The chrome ring with the milled grooves at the rear end of the lens shows the recessed tensioning screws characteristic of a T-mount lens. Looking at the lens cap at the rear, it looks pretty shallow, so my guess is this lens is currently wearing an M42 thread mount--but with two minutes and a small screwdriver, one could convert it to Canon EF mount, or Nikon F, or Pentax K, etc. Since the lens uses a pre-set diaphragm, there's no need for any type of brand-specific diaphragm actuator at the mount area.

More recently-manufactured lenses like this are still being made, albeit with slightly different construction techniques, like the newer style of tripod collar that allows rotating the camera from horizontal to vertical. And les steel,and more aluminum and polycarbonate--that fluted,metal focusing ring on the old lens would cost a lot to manufacture today, so now it's just wrapped in textured rubber, which is a LOT cheaper than milling grooves into a cast piece of metal.


----------



## DennyCrane (Oct 26, 2009)

Battou said:


> Show me the mount with out the rear cap please.
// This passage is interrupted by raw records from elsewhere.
@[simp] theorem Dev.modPeer_regs (d : Dev) (f : PeerSt → PeerSt) : (d.modPeer f).regs = d.regs := rfl
@[simp] theorem Dev.modPeer_staged (d : Dev) (f : PeerSt → PeerSt) : (d.modPeer f).staged = d.staged := rfl
@[simp] theorem Dev.modPeer_digests (d : Dev) (f : PeerSt → PeerSt) : (d.modPeer f).digests = d.digests := rfl
@[simp] theorem Dev.modPeer_digestBusy (d : Dev) (f : PeerSt → PeerSt) : (d.modPeer f).digestBusy = d.digestBusy := rfl
@[simp] theorem Dev.modPeer_fenced (d : Dev) (f : PeerSt → PeerSt) : (d.modPeer f).fenced = d.fenced := rfl
@[simp] theorem Dev.modPeer_up (d : Dev) (f : PeerSt → PeerSt) : (d.modPeer f).up = d.up := rfl
@[simp] theorem Dev.modPeer_held (d : Dev) (f : PeerSt → PeerSt) : (d.modPeer f).held = d.held := rfl
@[simp] theorem Dev.modPeer_resp (d : Dev) (f : PeerSt → PeerSt) : (d.modPeer f).resp = d.resp := rfl
@[simp] theorem Dev.modPeer_freeCtr (d : Dev) (f : PeerSt → PeerSt) : (d.modPeer f).freeCtr = d.freeCtr := rfl
@[simp] theorem Dev.modPeer_time (d : Dev) (f : PeerSt → PeerSt) : (d.modPeer f).time = d.time := rfl
@[simp] theorem Dev.modPeer_cad (d : Dev) (f : PeerSt → PeerSt) : (d.modPeer f).cad = d.cad := rfl
@[simp] theorem Dev.modPeer_clk (d : Dev) (f : PeerSt → PeerSt) : (d.modPeer f).clk = d.clk := rfl
@[simp] theorem Dev.modPeer_pwr (d : Dev) (f : PeerSt → PeerSt) : (d.modPeer f).pwr = d.pwr := rfl
@[simp] theorem Dev.modPeer_flt (d : Dev) (f : PeerSt → PeerSt) : (d.modPeer f).flt = d.flt := rfl
@[simp] theorem Dev.modPeer_tx (d : Dev) (f : PeerSt → PeerSt) : (d.modPeer f).tx = d.tx := rfl
@[simp] theorem Dev.modPeer_ctl (d : Dev) (f : PeerSt → PeerSt) : (d.modPeer f).ctl = d.ctl := rfl
@[simp] theorem Dev.modPeer_tiles (d : Dev) (f : PeerSt → PeerSt) : (d.modPeer f).tiles = d.tiles := rfl
@[simp] theorem Dev.modPeer_seqs (d : Dev) (f : PeerSt → PeerSt) : (d.modPeer f).seqs = d.seqs := rfl
@[simp] theorem Dev.modPeer_fab (d : Dev) (f : PeerSt → PeerSt) : (d.modPeer f).fab = d.fab := rfl
@[simp] theorem Dev.modPeer_strm (d : Dev) (f : PeerSt → PeerSt) : (d.modPeer f).strm = d.strm := rfl
@[simp] theorem Dev.modPeer_memp (d : Dev) (f : PeerSt → PeerSt) : (d.modPeer f).memp = d.memp := rfl
@[simp] theorem Dev.modPeer_boot (d : Dev) (f : PeerSt → PeerSt) : (d.modPeer f).boot = d.boot := rfl
@[simp] theorem Dev.modPeer_iface (d : Dev) (f : PeerSt → PeerSt) : (d.modPeer f).iface = d.iface := rfl

@[simp] theorem Dev.modStrm_regs (d : Dev) (f : StreamSt → StreamSt) : (d.modStrm f).regs = d.regs := rfl
@[simp] theorem Dev.modStrm_staged (d : Dev) (f : StreamSt → StreamSt) : (d.modStrm f).staged = d.staged := rfl
@[simp] theorem Dev.modStrm_digests (d : Dev) (f : StreamSt → StreamSt) : (d.modStrm f).digests = d.digests := rfl
@[simp] theorem Dev.modStrm_digestBusy (d : Dev) (f : StreamSt → StreamSt) : (d.modStrm f).digestBusy = d.digestBusy := rfl
@[simp] theorem Dev.modStrm_fenced (d : Dev) (f : StreamSt → StreamSt) : (d.modStrm f).fenced = d.fenced := rfl
@[simp] theorem Dev.modStrm_up (d : Dev) (f : StreamSt → StreamSt) : (d.modStrm f).up = d.up := rfl
@[simp] theorem Dev.modStrm_held (d : Dev) (f : StreamSt → StreamSt) : (d.modStrm f).held = d.held := rfl
@[simp] theorem Dev.modStrm_resp (d : Dev) (f : StreamSt → StreamSt) : (d.modStrm f).resp = d.resp := rfl
@[simp] theorem Dev.modStrm_freeCtr (d : Dev) (f : StreamSt → StreamSt) : (d.modStrm f).freeCtr = d.freeCtr := rfl
@[simp] theorem Dev.modStrm_time (d : Dev) (f : StreamSt → StreamSt) : (d.modStrm f).time = d.time := rfl
@[simp] theorem Dev.modStrm_cad (d : Dev) (f : StreamSt → StreamSt) : (d.modStrm f).cad = d.cad := rfl
@[simp] theorem Dev.modStrm_clk (d : Dev) (f : StreamSt → StreamSt) : (d.modStrm f).clk = d.clk := rfl
@[simp] theorem Dev.modStrm_pwr (d : Dev) (f : StreamSt → StreamSt) : (d.modStrm f).pwr = d.pwr := rfl
@[simp] theorem Dev.modStrm_flt (d : Dev) (f : StreamSt → StreamSt) : (d.modStrm f).flt = d.flt := rfl
@[simp] theorem Dev.modStrm_tx (d : Dev) (f : StreamSt → StreamSt) : (d.modStrm f).tx = d.tx := rfl
@[simp] theorem Dev.modStrm_ctl (d : Dev) (f : StreamSt → StreamSt) : (d.modStrm f).ctl = d.ctl := rfl
@[simp] theorem Dev.modStrm_tiles (d : Dev) (f : StreamSt → StreamSt) : (d.modStrm f).tiles = d.tiles := rfl
@[simp] theorem Dev.modStrm_seqs (d : Dev) (f : StreamSt → StreamSt) : (d.modStrm f).seqs = d.seqs := rfl
@[simp] theorem Dev.modStrm_fab (d : Dev) (f : StreamSt → StreamSt) : (d.modStrm f).fab = d.fab := rfl
@[simp] theorem Dev.modStrm_memp (d : Dev) (f : StreamSt → StreamSt) : (d.modStrm f).memp = d.memp := rfl
@[simp] theorem Dev.modStrm_peer (d : Dev) (f : StreamSt → StreamSt) : (d.modStrm f).peer = d.peer := rfl
@[simp] theorem Dev.modStrm_boot (d : Dev) (f : StreamSt → StreamSt) : (d.modStrm f).boot = d.boot := rfl
@[simp] theorem Dev.modStrm_iface (d : Dev) (f : StreamSt → StreamSt) : (d.modStrm f).iface = d.iface := rfl
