theorem test_MemoryRequests :
    same (.edgeReq 7) (st up) = true ∧
    (let d := meshed up; let d := { d with fab := { d.fab with edge := [(7, { pkt with src := 5, par := [1, 3, 1, 64, 1], addr := 8 })] } };
      let b := bindEntry d 16391 5;
      entryValid b = true ∧ entryGen b = 0 ∧ after (.edgeReq 7) (st d) (fun e => (e.port 7).queue == [{ part true 64 with landAddr := 8 }] && e.fab.edge == []) = true) ∧
    (let d := up; let d := { d with fab := { d.fab with edge := [(7, { pkt with src := 5 })] } };
      entryValid (bindEntry d 16391 5) = false ∧
      after (.edgeReq 7) (st d) (fun e => e.rd (FIELD_INJ_STALE_COUNT (edgeField 7)) == 1 && (e.port 7).queue == []) = true) ∧
    (let w := part true 60 [7]; let d := withPort 7 { queue := [w, w] };
      mayServe d 7 0 w = true ∧ mayServe d 7 1 w = false ∧ portFailed d 7 = false ∧ same (.memRequest 7 1 [] []) (st d) = true ∧ same (.memRequest 7 2 [] []) (st d) = true ∧
      after (.memRequest 7 0 [] []) (st d) (fun e => (e.port 7).queue == [w] && e.fab.net.length == 1) = true ∧
      afterMem (.memRequest 7 0 [] []) (st d) (fun m => m == { bytes := [(60, 7)] }) = true) ∧
    (let r := part false 28672; let d := withPort 7 { queue := [r] };
      mayServe d 7 0 r = true ∧ (∀ l ∈ r.lineList, l ∉ ({} : ExtMem).poison) ∧
      after (.memRequest 7 0 [] []) (st d { bytes := [(28673, 9)] })
        (fun e => e.fab.net.map (fun f => f.pkt.data) == [0x900 :: List.replicate 15 0] && e.rd64 (MEMP_RD_LINES_LO 7) == 1) = true) ∧
    (let w := part true 60 [7]; let d := withPort 7 { queue := [w] } [(MEMP_STATUS_MP 7, 2)];
      portFailed d 7 = true ∧ afterMem (.memRequest 7 0 [] []) (st d) (fun m => m == {}) = true ∧
      after (.memRequest 7 0 [] []) (st d) (fun e => (e.port 7).queue == [] && e.fab.net.map (fun f => f.pkt.poison) == [true]) = true) := by decide +kernel

/-- A request of the tile with its parts outstanding. -/
def asked (parts : List (Nat × Nat)) : Tile := { requests := [{ id := 3, cmd := aCmd, cls := 0, gen := 0, parts, landAddr := 64, landLen := 16 }] }

theorem test_EdgeResponses :
    (let r := [(tokCfgA 13823 0, (0x10001 : Word))]; let p := { pkt with par := [3, 1], addr := spadWords - 1, data := [9] };
      tokMode (tiled {} r) 13823 0 = 1 ∧ tokFree (tiled {} r) 13823 0 = true ∧
      after (.edgeResp 13823) (landed 0xB p (tiled {} r)) (fun d => d.flt.pendingRecords.length == 1 && d.fab.landed == []) = true ∧
      after (.edgeResp 13823) (landed 0xB p (tiled (asked [(0, 0), (1, 64)]) r)) (fun d => (d.tile 13823).rd (spadWords - 1) == 9 &&
        (d.tile 13823).requests.map (·.parts) == [[(0, 0)]]) = true ∧
      after (.edgeResp 13823) (landed 0xB p (tiled (asked [(1, 64)]) r)) (fun d => (d.tile 13823).requests == [] &&
        kvGetD (d.tile 13823).tok [] 0 == [{ addr := 64, len := 16 }]) = true ∧
      same (.ereqTimeout 13823 2) (st (tiled (asked [(1, 64)]) r)) = true ∧
      after (.ereqTimeout 13823 3) (st (tiled (asked [(1, 64)]) r)) (fun d => kvGetD (d.tile 13823).tok [] 0 == [{ addr := 64, len := 16, poison := true }] &&
        d.flt.pendingRecords.map (·.opcode) == [0x53]) = true) := by decide +kernel
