-- ==== Sys2Proof/Machine/Fields.lean ====
section
/-!
DEFINITION. The register fields of BAR0, one definition each: where the first instance lies, its bits, its access
code, whether it is staged, whether it is a counter of the snapshot (R270) and its reset value. The tables of the
chapters give them; the field, not the word, is the home of a register's value.
Assumption log: 6, 7, 26, 62.
-/
namespace Sys2Proof.Machine

/-- The base access codes of Table 0-3 (R11). -/
inductive Acc where
  | rw | ro | wo | w1c | rc
  deriving DecidableEq, Repr

/-- A register field: `id` is 32 times the offset of its first instance plus its lowest bit. -/
structure Field where
  id : Nat
  w : Nat
  acc : Acc
  staged : Bool := false
  counter : Bool := false
  reset : Nat → Nat := fun _ => 0

/-- The BAR0 offset of the field's first instance. -/
def Field.off (f : Field) : Nat := f.id / 32
/-- The lowest bit of the field in its register. -/
def Field.lo (f : Field) : Nat := f.id % 32
/-- The number under which instance `i` of the field is held. -/
def Field.key (f : Field) (i : Nat) : Nat := f.id * 1048576 + i % 1048576

/-- Reset of SW port RES: 80 cells on FP0-7, 16 on FP8-11, 81 on FP12-13, 0 on the others (R230, Table 6-2, R243). -/
def resReset (i : Nat) : Nat := if i < 8 then 80 else if i < 12 then 16 else if i < 14 then 81 else 0
/-- Lower supply thresholds at reset in mV (Table 13-4). -/
def supLoReset (i : Nat) : Nat := match i with | 0 => 605 | 1 => 730 | 2 => 840 | _ => 1680
/-- Upper supply thresholds at reset in mV (Table 13-4). -/
def supHiReset (i : Nat) : Nat := match i with | 0 => 895 | 1 => 860 | 2 => 960 | _ => 1920

end Sys2Proof.Machine

namespace Sys2Proof.Machine.F
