-- ==== Sys2Proof/Machine/Ops.lean ====
section
/-!
DEFINITION. The named operations every meaning uses: reading and writing register fields, counters, device time,
events, logs, doorbells, channel faults and the records of the state.
Assumption log: 3, 5, 10, 26, 31, 64, 73, 75, 77, 88.
-/
namespace Sys2Proof.Machine

/-! ## Register fields -/

/-- What a read of the field returns: the pending value of an S field, the value of an L field (R19, R21). -/
def State.get (s : State) (f : Field) (i : Nat := 0) : Nat :=
  SMap.get (f.reset i) (if f.staged then s.pend else s.live) (f.key i)

/-- The value the hardware uses: the active value of an S field, the value of an L field (R16, R17). -/
def State.act (s : State) (f : Field) (i : Nat := 0) : Nat :=
  SMap.get (f.reset i) (if f.staged then s.actv else s.live) (f.key i)

/-- The state with the active values of the edge `e`, in ns since reset (R213, R244, R357). -/
def State.asOf (s : State) (e : Nat) : State :=
  match s.olds.find? (fun x => decide (e < x.1)) with
  | some x => { s with actv := x.2 }
  | none => s

/-- Writing a field: the pending value of an S field (R16), the value of an L field (R21). -/
def State.put (s : State) (f : Field) (i : Nat) (v : Nat) : State :=
  if f.staged then { s with pend := SMap.set (f.reset i) s.pend (f.key i) (v % 2 ^ f.w) }
  else { s with live := SMap.set (f.reset i) s.live (f.key i) (v % 2 ^ f.w) }

/-- Making a value active (an APPLY edge, R17). -/
def State.putAct (s : State) (f : Field) (i : Nat) (v : Nat) : State :=
  { s with actv := SMap.set (f.reset i) s.actv (f.key i) (v % 2 ^ f.w) }

/-- A field as a truth value. -/
def State.on (s : State) (f : Field) (i : Nat := 0) : Bool := s.act f i != 0

/-- Adding to a counter that stops at its largest value. -/
def State.inc (s : State) (f : Field) (i : Nat := 0) (n : Nat := 1) : State := s.put f i (satAdd f.w (s.get f i) n)

/-- Adding to a counter that wraps. -/
def State.incWrap (s : State) (f : Field) (i : Nat := 0) (n : Nat := 1) : State := s.put f i (s.get f i + n)

/-- What a read of a counter returns: its hold during a counter snapshot, else its live value (R272). -/
def State.shown (s : State) (f : Field) (i : Nat := 0) : Nat :=
  if f.counter && s.get F.imgCsnapStatHeld != 0 then SMap.get (f.reset i) s.held (f.key i) else s.get f i
/-- The side effect of a delivered read of an RC field: it is cleared, but for a counter under a snapshot hold (R11, R272). -/
def State.taken (s : State) (f : Field) (i : Nat := 0) : State :=
  if f.counter && s.get F.imgCsnapStatHeld != 0 then s else s.put f i 0

/-- Folding an update over a list. -/
def State.each {α : Type} (s : State) (l : List α) (g : State → α → State) : State := l.foldl g s

/-- An update made only when a condition holds. -/
def State.when (s : State) (b : Bool) (g : State → State) : State := if b then g s else s

/-- The next free value of the device, and the state that has used it. -/
def State.free (s : State) : Nat := (Config.free s.fresh).toNat
def State.tookFree (s : State) : State := { s with fresh := s.fresh + 1 }

/-! ## Time -/

/-- Device time as a timestamp with 0.5 ns resolution (R50). -/
def State.stamp (s : State) : Stamp := { sec := s.time.sec, ns := s.time.ns, half := decide (2 ^ 47 ≤ s.time.frac) }

/-- Device time as one count of ns (R58, TIME source). -/
def DevTime.lin (t : DevTime) : Nat := t.sec * 1000000000 + t.ns

/-- Adding an integer number of ns to device time; seconds wrap at 2^48 (R38). -/
def DevTime.addNs (t : DevTime) (d : Int) : DevTime :=
  let x := ((t.lin : Int) + d) % ((2 ^ 48 * 1000000000 : Nat) : Int)
  { t with sec := x.toNat / 1000000000, ns := x.toNat % 1000000000 }

/-- A timestamp as half-nanosecond count. -/
def Stamp.halves (t : Stamp) : Nat := (t.sec * 1000000000 + t.ns) * 2 + t.half.toNat

/-- A half-nanosecond count as a timestamp. -/
def Stamp.ofHalves (x : Nat) : Stamp :=
  { sec := x / 2 / 1000000000 % 2 ^ 48, ns := x / 2 % 1000000000, half := decide (x % 2 = 1) }

/-- The time ns + half of the last edge and `sub` half nanoseconds later, in half ns since second 0 (R50, R82). -/
def DevTime.halves (t : DevTime) (sub : Nat) : Nat := t.lin * 2 + (t.frac + sub * 2 ^ 47) / 2 ^ 47

/-! ## Timers: durations that the rules give and no register counts (R46, R62, R79 and others) -/

/-- The key of timer `i` of a kind. -/
def tmKey (kind i : Nat) : Nat := kind * 65536 + i
/-- Starting a timer now; one that runs starts again. -/
def State.tmStart (s : State) (k : Nat) : State := { s with timers := SMap.set 0 s.timers k (s.up + 1) }
/-- Stopping a timer. -/
def State.tmStop (s : State) (k : Nat) : State := { s with timers := SMap.set 0 s.timers k 0 }
/-- Whether a timer runs. -/
def State.tmOn (s : State) (k : Nat) : Bool := SMap.get 0 s.timers k != 0
/-- ns since a timer that runs was started. -/
def State.tmAge (s : State) (k : Nat) : Nat := s.up + 1 - SMap.get 0 s.timers k
/-- Whether a timer runs and `ns` have passed since its start. -/
def State.tmPast (s : State) (k ns : Nat) : Bool := s.tmOn k && decide (SMap.get 0 s.timers k + ns ≤ s.up + 1)
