/-- FOLD_E, FOLD_W and HEALED after a change of the path: healed while this node folds or a member reports a fold. -/
def State.foldUpd (s : State) : State :=
  let e := !s.joined 0 && s.joined 1
  let w := !s.joined 1 && s.joined 0
  let h := e || w || s.ring.stat.any (fun x => x.2 % 4 != 0)
  let s := ((s.put F.ringStatusFoldE 0 e.toNat).put F.ringStatusFoldW 0 w.toNat).put F.ringStatusHealed 0 h.toNat
  s.each (s.activeAt F.owlCCfgEn) State.degrade
/-- A live port joins the path: the link-up edge of its fabric port. -/
def State.joinLane (s : State) (p : Nat) : State := ((s.put F.ringLJoined p 1).fabricUp (12 + p)).foldUpd
/-- An insert that has passed the gate whole resets CONSEC (R313). -/
def State.settle (s : State) (p : Nat) : State :=
  if (s.rLane p).ends.any (fun e => decide (e ≤ s.up * 10)) then
    (s.updLane p (fun l => { l with ends := l.ends.filter (fun e => decide (s.up * 10 < e)) })).put F.ringGstatConsec 0 0
  else s
/-- Whether an insert of this node is under way on a lane. -/
def State.inserting (s : State) (p : Nat) : Bool :=
  SMap.get 0 s.txing (12 + p) != 0 || (s.rLane p).ends.any (fun e => decide (s.up * 10 < e))
/-- When the transmitter of a lane is free of control inserts and of relayed frames (R286), in 0.1 ns of `up`. -/
def State.laneFree (s : State) (p : Nat) : Nat := (s.rLane p).ends.foldl max (max (s.up * 10) (s.rLane p).relTo)
/-- Running inserts are ended with an error terminate block. -/
def State.cutInsert (s : State) (p : Nat) : State :=
  let s := (s.settle p).updLane p (fun l => { l with ends := [] })
  if SMap.get 0 s.txing (12 + p) = 0 then s else s.txDone (12 + p)
/-- A port leaves the path: the link-loss edge of its fabric port (R316, R238). -/
def State.unjoinLane (s : State) (p : Nat) : State :=
  if !s.joined p then s
  else (((((s.put F.ringLJoined p 0).cutInsert p).fabricDown (12 + p) true).updLane p
    (fun l => { l with fresh := false, endAt := 0 }))).foldUpd

/-- The transmitter of a lane falls idle and its link is gone. -/
def State.laneOff (s : State) (p : Nat) : State :=
  let s := (s.unjoinLane p).put F.ringLLive p 0
  (s.put F.ringLTrained p 0).updLane p (fun l =>
    { l with training := false, nbr := none, echo := none, samples := [], joinId := none, req := none })

/-- The timers of the ring: COLDSTART, no CSM (R300, R301), no CSM of the first node (R310), control blocks of a port
(Table 8-1), no STATUS of a member (R326), training of a port (R284), the CSM after a splice (R324). -/
def tmCold : Nat := tmKey 19 0
def tmListen : Nat := tmKey 20 0
def tmCsm : Nat := tmKey 21 0
def tmEcho (p : Nat) : Nat := tmKey 22 p
def tmStat (n : Nat) : Nat := tmKey 23 n
def tmTrain (p : Nat) : Nat := tmKey 24 p
def tmFresh (p : Nat) : Nat := tmKey 25 p

/-- An attempt to train a link starts. -/
def State.train (s : State) (p : Nat) : State := (s.updLane p (fun l => { l with training := true })).tmStart (tmTrain p)
/-- A ring port detects signal: LOS ends and training starts (R284). -/
def execRingSignalDetected (p : Fin 2) (s : State) : Out :=
  .next (if s.ringOn && !s.laneLive p && !s.retired 0 (12 + p) && !(s.rLane p).training then s.train p else s)

/-- Whether a node outside a ring joins a port that goes live: not one whose neighbour is a member (R299). -/
def State.nbrMember (s : State) (p : Nat) : Bool := match (s.rLane p).nbr with | some (m, _) => m | none => false
/-- OUTSIDE of a node that is no member: it has a live port that it did not join because the neighbour is a member (R299).
A port that the node has joined stays joined when its neighbour becomes a member later, as at the end of a cold start
(R301, R303; DEDUCED, log 82). -/
def State.outsideUpd (s : State) : State :=
  s.put F.ringStatusOutside 0 (!s.inRing && [0, 1].any (fun p => s.laneLive p && !s.joined p && s.nbrMember p)).toNat
/-- The node enters COLDSTART (R300). -/
def State.coldstart (s : State) : State := (s.setRst 3).tmStart tmCold
/-- The node enters LISTEN, and COLDSTART at once where LISTEN_US = 0 and it may (R300). -/
def State.listen (s : State) : State :=
  let s := (s.setRst 2).tmStart tmListen
  if s.on F.ringCfgColdEn && s.act F.ringListenListenUs == 0 then s.coldstart else s

/-- A training attempt ends (R284, R299, R319): the equaliser codes it adapted to, and the rate in use, or a failure that
counts against the lane; an attempt that lasts longer than 20 ms has failed. -/
def execRingTrainEnd (p : Fin 2) (ok : Bool) (x : TrainIn) (s : State) : Out :=
  .next (if !s.ringOn || !(s.rLane p).training then s
    else
     let ok := ok && !s.tmPast (tmTrain p) 20000001
     let s := s.updLane p (fun l => { l with ctle := x.ctle.toNat, dfe := x.dfe.toNat })
     if ok then
      let s := (s.updLane p (fun l => { l with training := false, fails := 0 })).tmStop (tmTrain p)
      let s := (s.put F.ringLTrained p 1).put F.ringLLive p 1
      let s := s.put F.ringLRate p (max x.rate.val (s.act F.ringCfgRateMax))
      let s := if s.rst = 1 then s.listen else s
      (if s.inRing || s.nbrMember p then s else s.joinLane p).outsideUpd
    else
      let n := (s.rLane p).fails + 1
      let s := ((s.inc F.ringLcTrainFail p).updLane p (fun l => { l with training := false, fails := n })).tmStart (tmTrain p)
      let s := s.chFault 0 (12 + p)
      if n = 5 then s.hard 0 (12 + p) 4 else s)
/-- 100 ms after a failed attempt the link trains again (R284). -/
def execRingTrainRetry (p : Fin 2) (s : State) : Out :=
  .next (if s.ringOn && !s.laneLive p && !s.retired 0 (12 + p) && !(s.rLane p).training && s.tmPast (tmTrain p) 100000000 then
      s.train p
    else s)

/-- LOS on a port (R316): link loss, fold at the other joined port, a fault of the lane, event RING_HEAL. -/
def State.los (s : State) (p : Nat) : State :=
  if !s.laneLive p && !(s.rLane p).training then s
  else
    let was := s.joined p
    let s := ((s.put F.ringLLosSeen p 1).inc F.ringLcLosEvents p).laneOff p
    let s := if was then s.chFault 0 (12 + p) else s
    let s := if was && s.inRing && s.folds then s.raise 0x10 s.rnode else s
    s.outsideUpd
def execRingLos (p : Fin 2) (s : State) : Out := .next (if s.ringOn then s.los p else s)

/-- A step of equalisation inside the window of the lane (R284, R599). -/
def execRingEqStep (p : Fin 2) (dfe : Bool) (code : BitVec 8) (s : State) : Out :=
  .next (if s.window (3 + p) && s.get F.ringLTrained p != 0 then
      s.updLane p (fun l => if dfe then { l with dfe := code.toNat } else { l with ctle := code.toNat })
    else s)

/-! ## LISTEN_ONLY and the guardian's reports (R310-R315) -/

/-- The node enters LISTEN_ONLY with a cause: from MEMBER and FIRST, with cause CLOCK from JOIN too (R310). -/
def State.listenOnly (s : State) (cause : Nat) : State :=
  if s.rst = 5 ∨ s.rst = 6 ∨ (s.rst = 7 ∧ cause = 5) ∨ (s.rst = 4 ∧ cause = 3) then
    let first := s.rst = 6
    let s := ((s.setRst 7).put F.ringStatusLoCause 0 cause).inc F.ringCListenOnlyEntries
    let s := s.raise 0x14 cause
    let s := { s with ring := { s.ring with good := 0, held := false, known := s.ring.known && !first } }
    (s.updLane 0 (fun l => { l with endAt := 0, ctl := [] })).updLane 1 (fun l => { l with endAt := 0, ctl := [] })
  else s
/-- An insert met a closed gate (R313). -/
def State.gblock (s : State) (p : Nat) : State :=
  let n := min 3 (s.get F.ringGstatConsec + 1)
  let s := ((s.inc F.ringCGblock).put F.ringGstatConsec 0 n).raise 0x15 p
  if n = 3 then (s.listenOnly 1).owlGuard else s
/-- A write of 1 to RESYNC (R314). -/
def State.ringResync (s : State) : State := s.listenOnly 5
def execRingResync (s : State) : Out := .next (s.hostWr (s.domOn .ring) 0x0C018 State.ringResync)
/-- GUARD_CLK shows no edge for 1 us (R315, Table 13-3). -/
def State.guardClkLoss (s : State) : State :=
  if s.get F.ringGstatInternalOsc ≠ 0 then s
  else ((s.put F.ringGstatInternalOsc 0 1).raise 0x18 0).raise 0x3C 0
def execGuardClkLoss (s : State) : Out := .next s.guardClkLoss
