/-! ## Detection, bus-off, time-triggered operation (R367, R368, R386-R389) -/

/-- NBRP of candidate `k`. -/
def State.canCand (s : State) (n k : Nat) : Nat := s.act F.canDetc (n * 4 + k) % 512
/-- Detection ends without success. -/
def State.canDetEnd (s : State) (n : Nat) : State := (s.put F.canDetResDone n 1).put F.canDetResFound n 0
/-- The next present candidate from pass `r`, candidate `k` on; none when all passes are over. -/
def State.canNextCand (s : State) (n r k : Nat) : Option (Nat × Nat) :=
  match (List.range 4).find? (fun j => decide (k ≤ j) && s.canCand n j != 0) with
  | some j => if r < s.act F.canDetRounds n then some (r, j) else none
  | none => match (List.range 4).find? (fun j => s.canCand n j != 0) with
    | some j => if r + 1 < s.act F.canDetRounds n then some (r + 1, j) else none
    | none => none
/-- Detection starts or goes on at the next candidate. -/
def State.canDetect (s : State) (n r k : Nat) : State :=
  match s.canNextCand n r k with
  | some (r, j) => (s.updCan n (fun c => { c with round := r, cand := j })).tmStart (tmCanDet n)
  | none => s.canDetEnd n
/-- A candidate's window of WIN_MS ends (R367, R368). -/
def execCanDetectWindow (n : Fin 4) (s : State) : Out :=
  .next (if s.canMode n ≠ 3 ∨ s.get F.canDetResDone n ≠ 0 ∨ !s.tmPast (tmCanDet n) (s.act F.canDetWinMs n * 1000000) then s
    else s.canDetect n (s.can n).round ((s.can n).cand + 1))

/-- CAN_RECOVER (R386): FLUSH clears FULL in every TX buffer; no effect outside bus-off. -/
def State.canRecover (s : State) (n : Nat) (flush : Bool) : State :=
  if s.get F.canStatusEstate n ≠ 2 then s
  else
    let s := if flush then s.each (s.canBufs n 2) (fun s b => s.canCancel n b) else s
    (s.put F.canStatusEstate n 3).tmStart (tmCanRec n)
/-- 128 occurrences of 11 recessive bits (R386), which a controller in OFF does not see. -/
def execCanRecoveryDone (n : Fin 4) (s : State) : Out :=
  .next (if s.get F.canStatusEstate n ≠ 3 ∨ s.canMode n = 0 ∨ !s.tmPast (tmCanRec n) (s.canBits n 1408) then s
    else ((((s.put F.canStatusEstate n 0).put F.canErrcTec n 0).put F.canErrcRec n 0)).raise 0x2C n)
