-- ==== Sys2Proof/Machine/Dispatch.lean ====
section
/-! DEFINITION. One arm per command: a direct call of its meaning, or its rejection by name. -/
namespace Sys2Proof.Machine

open Sys2Proof
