-- ==== Sys2Proof/Machine/Core.lean ====
section
/-! DEFINITION. The machine as the host sees it. -/

def Sys2Proof.core : Host.Core :=
  { State := Sys2Proof.Machine.State
    Fault := Sys2Proof.Machine.Fault
    Refusal := Sys2Proof.Machine.Refusal
    step := Sys2Proof.Machine.step
    reset := Sys2Proof.Machine.State.reset }
end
This appears to be an aluminum adapter of some sort... smaller in diameter than an EF... I didn't have any hopes there, I'm guessing this hasn't seen the light of day since the 1970s or earlier.


----------



## Battou (Oct 26, 2009)

Take the adapter off, I'm guessing that Derrel is correct on the M-42 accessment but, I want to double check.

The adapter it self almost looks to be a Nikon F mount but I could be wrong, I'll have to double check my lenses, I know I've seen that layout before.


----------



## DennyCrane (Oct 27, 2009)

I'll find my Teensy Screwdriver Set and get that later after work today.

Thanks, all, for the feedback so far.


----------



## Mike_E (Oct 27, 2009)

Did you try fitting the lens to a camera?  might help.


----------



## DennyCrane (Oct 27, 2009)

Mike_E said:


> Did you try fitting the lens to a camera?  might help.


All I know is it's not an EF mount. In fact, I'm pretty sure it predates the EF mount by a good 20 years.


----------